I'm getting fed up with the few people who do know speculating on the babies gender though. Over my 4 pregnancies pretty much every wives tale has been disproved for me. I would like a girl but after 3 years of TTC I'm just happy to be pregnant and would much rather go along believing it's another boy.
How are you doing?
Haha, I can totally understand that chicken thing! I feel like I've been insatiably hungry recently, and am now getting fatter as a result...

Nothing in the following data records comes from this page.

/-- A combining-buffer line in step 2 (R296, R299): drained where its page needs no headroom, else a line record. `bad`: its
parity check fails. -/
def State.hvLine (s : State) (l : CbLine) (bad : Bool) : State :=
  let e := s.tierOf (pageOf l.line)
  let mw := match s.altOf l.line with | some a => a.mode == .mirrorWait | none => false
  let stays := e.state == .dramOnly || e.state == .dramDirty || e.state == .poisoned
  match e.frame with
  | some f =>
    if stays && !mw && !bad && s.rgnKeyed l.region then s.acceptDrain l f
    else s.onHv fun h => { h with run := h.run.map fun r =>
      { r with recs := r.recs ++ [⟨l.line, l.mask, if bad then 0 else l.data, mw, bad, l.region⟩] } }
  | none => s.onHv fun h => { h with run := h.run.map fun r =>
      { r with recs := r.recs ++ [⟨l.line, l.mask, if bad then 0 else l.data, mw, bad, l.region⟩] } }

/-- Furrow yields its channels (R278): erases are suspended, relocations not accepted and background work are abandoned. -/
def State.furYield (s : State) : State :=
  ((s.onFur fun u => { u with ops := u.ops.map (fun o => if o.erase then { o with suspended := true } else o), rds := [] }).wr
    FUR_STS_STATE 4).relocStop

/-- A channel's write queue drains to its DIMMs, and its reads are dropped (R186, R295 step 2). -/
def State.flushQ (s : State) (c : Nat) : State :=
  ((s.onCh c fun d => { d with q := [] }).bumpBy (DRM_WR_CNT_COUNT c) ((s.chOf c).q.filter fun e => e.write).length).showQ c

/-- Steps 1 to 3 of R295 with R563 and R570. -/
def State.harvestBegin (s : State) (r : HvRun) (bad : List Nat) : State :=
  let s1 := ((s.onHv fun h => { h with pend := none, run := some { r with recs := [] } }).hvRecord 1 r.cause 0 s.hv.armSeq).wr PWR_STS_STATE 3
  let shed := s1.slots.filter fun n => s1.on (PWR_RSTS_EN n) && !s1.on (PWR_RAIL_HARVEST n)
  let lost := s1.slots.find? fun n => s1.on (PWR_RAIL_HARVEST n) && s1.slotSt n != 3
  let s2 := (((s1.onPw fun p => { p with taking := shed, goal := none, vset := 750 }).onHv fun h => { h with failSlot := lost }).wr HRV_STS_STATE 4).wr
    HRV_STS_ARMED 0
  let s3 : State := { s2 with hp := { s2.hp with stopped := true } }
  let s4 := ([12, 13, 14, 15, 32, 33].foldl (fun (t : State) d => t.domOff d false) s3).wr PWR_VLOOP_STS_HELD 1
  let s5 := (s4.win.moves.foldl (fun (t : State) m => t.abandonMove m.page) s4).onWin fun w => { w with moves := [], pinOp := none }
  let s6 := s5.furYield
  let s7 := s6.fab.cb.foldl (fun (t : State) l => t.hvLine l (bad.contains l.line)) s6
  let s8 := (List.range 16).foldl (fun (t : State) c => t.flushQ c) s7
  s8.onFab fun f => { f with cb := [], alt := [], xbar := [], queue := [], act := [], ops := [] }

/-- HARVEST_START (R295): a Harvest that has been started begins. `bad` are the combining-buffer lines that fail their parity
check. -/
def execHarvestStart (bad : List (BitVec 40)) (s : State) : Res :=
  .next (match s.hv.pend with
    | none => s
    | some r => if s.pwr = 2 then s.harvestBegin r (bad.map BitVec.toNat) else s)

/-! ## The end (R295, R300, R302, R304, R563) -/

/-- The bits of a page's lines among some lines. -/
def lineMask (p : Nat) (ls : List Nat) : LMask :=
  (ls.filter fun l => pageOf l == p).foldl (fun (m : LMask) l => m ||| BitVec.ofNat 64 (2 ^ (l % 64))) 0

/-- The tier pages of the dump, in frame order (R295): DIRTY pages that hold a frame. -/
def State.dumpPages (s : State) (ue : List Nat) : List DumpPage :=
  let ps := s.win.tier.filterMap fun e => match (s.tierOf e.1).frame with
    | some f => if (s.tierOf e.1).dirty then some (f, e.1) else none
    | none => none
  (ps.foldl (fun (m : SMap Nat) x => mset (fun _ => 2 ^ 40) m x.1 x.2) []).map fun x =>
    let p := x.2
    let e := s.tierOf p
    { page := p, img := s.frameImg x.1, ent := e,
      mask := if e.state == .poisoned then (match s.poisonRec p with | none => 0 | some r => r.mask) else lineMask p ue }

/-- The line records as they are encrypted (R299): with no device key they are lost. -/
def State.dumpLines (s : State) (l : List LineRec) : List LineRec :=
  if s.rd CPH_STS_STATE = 1 then l else l.map fun r => { r with poison := true, data := 0 }

/-- Milliseconds since a Harvest began. -/
def State.hvMs (s : State) (r : HvRun) : Nat := min (2 ^ 24 - 1) ((s.now - r.t0) / 1000000)

/-- The channels go to self-refresh with their tokens written, and FALLOW_HELD is set (R304). -/
def State.fallowEnter (s : State) : State :=
  let pop := s.popChans.filter fun c => s.rd (DRM_CFG_DPC c) != 0 && s.rd (DRM_STS_STATE c) != 5
  (pop.foldl (fun (t : State) c => (t.wr (DRM_STS_STATE c) 3).onCh c fun d => { d with sr := .inSr }) s).wr HRV_STS_FALLOW_HELD 1

/-- Every group but AON, TTH and DRAM channels held in Fallow is reset with no quiesce, and the power-up begins (R302, R311,
R563, R582). `cause` is DEV_CAUSE. -/
def State.deviceReset (s : State) (cause : Nat) (fallow : Bool) : State :=
  let s1 := (s.allOff fallow).onHv fun h => { h with armed := false, resown := false, pend := none, run := none, failSlot := none, latched := 0 }
  let s2 := ((((s1.wr RST_CAUSE_DEV_CAUSE cause).wr RST_CAUSE_GRP_CAUSE 3).wr RST_CAUSE_GRP_LAST 0).wr RST_CAUSE_PENDING 0).bump RST_CNT_DEVICE
  let s3 : State := { s2 with rs := { s2.rs with groups := 0, pend := 0 }, hp := { s2.hp with stopped := false, memActive := false } }
  let s4 := (((s3.wr RST_GRP_STS_IN_RESET 0).wr RST_GRP_STS_BUSY 0).wr RST_GRP_STS_HOLD 0).record 0x07 wRST
    ([1, BitVec.ofNat 8 cause, 0, 0] ++ leBytes 0xFFFF7FF 4)
  let s5 := if fallow then s4 else s4.wr HRV_STS_FALLOW_HELD 0
  (((s5.openWindow.onPw fun p => { p with taking := [], goal := none }).wr PWR_VLOOP_STS_HELD 0).powerUp).applyHeld

/-- HRV_BUSY falls: what follows by the situation at that instant (R302, R563). -/
def State.harvestEnd (s : State) (r : HvRun) : State :=
  let fallow := s.on HRV_STS_FALLOW_HELD
  let s1 := (s.onHv fun h => { h with run := none }).wr HRV_STS_RESET_LATCHED 0
  if r.fault then s1.takeDown 6 fallow
  else if s.rd PWR_STS_PLOSS = 0 || r.cause = 2 then s1.takeDown (if fallow then 5 else 0) fallow
  else s1.deviceReset (if r.cause = 3 then (if r.escal then 2 else 1) else 3) fallow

Anyway, I'm still extremely exhausted but nausea might be getting better. It's still there a lot, though perhaps not as badly. I'm getting excited to tell more people next week after my 13 week ultrasound!
For no scientific reason whatsoever, I have a feeling mine is a boy. I don't nt care either way, so it's all good, but just a feeling I have. Anyone else have any vibes like that?
My sickness has picked up a bit. I’ve had a couple of days where I have had enough and get a bit upset and down.
This morning I woke to zero nausea and was so excited as that happened with DD- one day it just stopped and I started to love being pregnant. But within 30 minutes I was vomiting violently. I’m hoping maybe it’s the very start of beginning to feel better though.
Ahh that must be annoying Mother. My family also put a lot on gender as we have no boys. So everyone always wants it to be a boy when someone is pregnant. It frustrates me like hell. Like well we’re we not enough as daughters? I know it’s not that, I know it’s just something new and exciting but it takes some beauty away from the birth when “it’s another girl”. Which is stupid. Now I have my DD, i know what she brought so much love and joy, I kind of lean towards another girl as I know how much happiness she brought. But I know I’ll have the same with a boy too.
I guess it’s a little different for you though with three boys the emphasis on a girl must be intense. I think you should just be honest and tell people you’d rather not that they speculated on the gender as you don’t want it to be the focus.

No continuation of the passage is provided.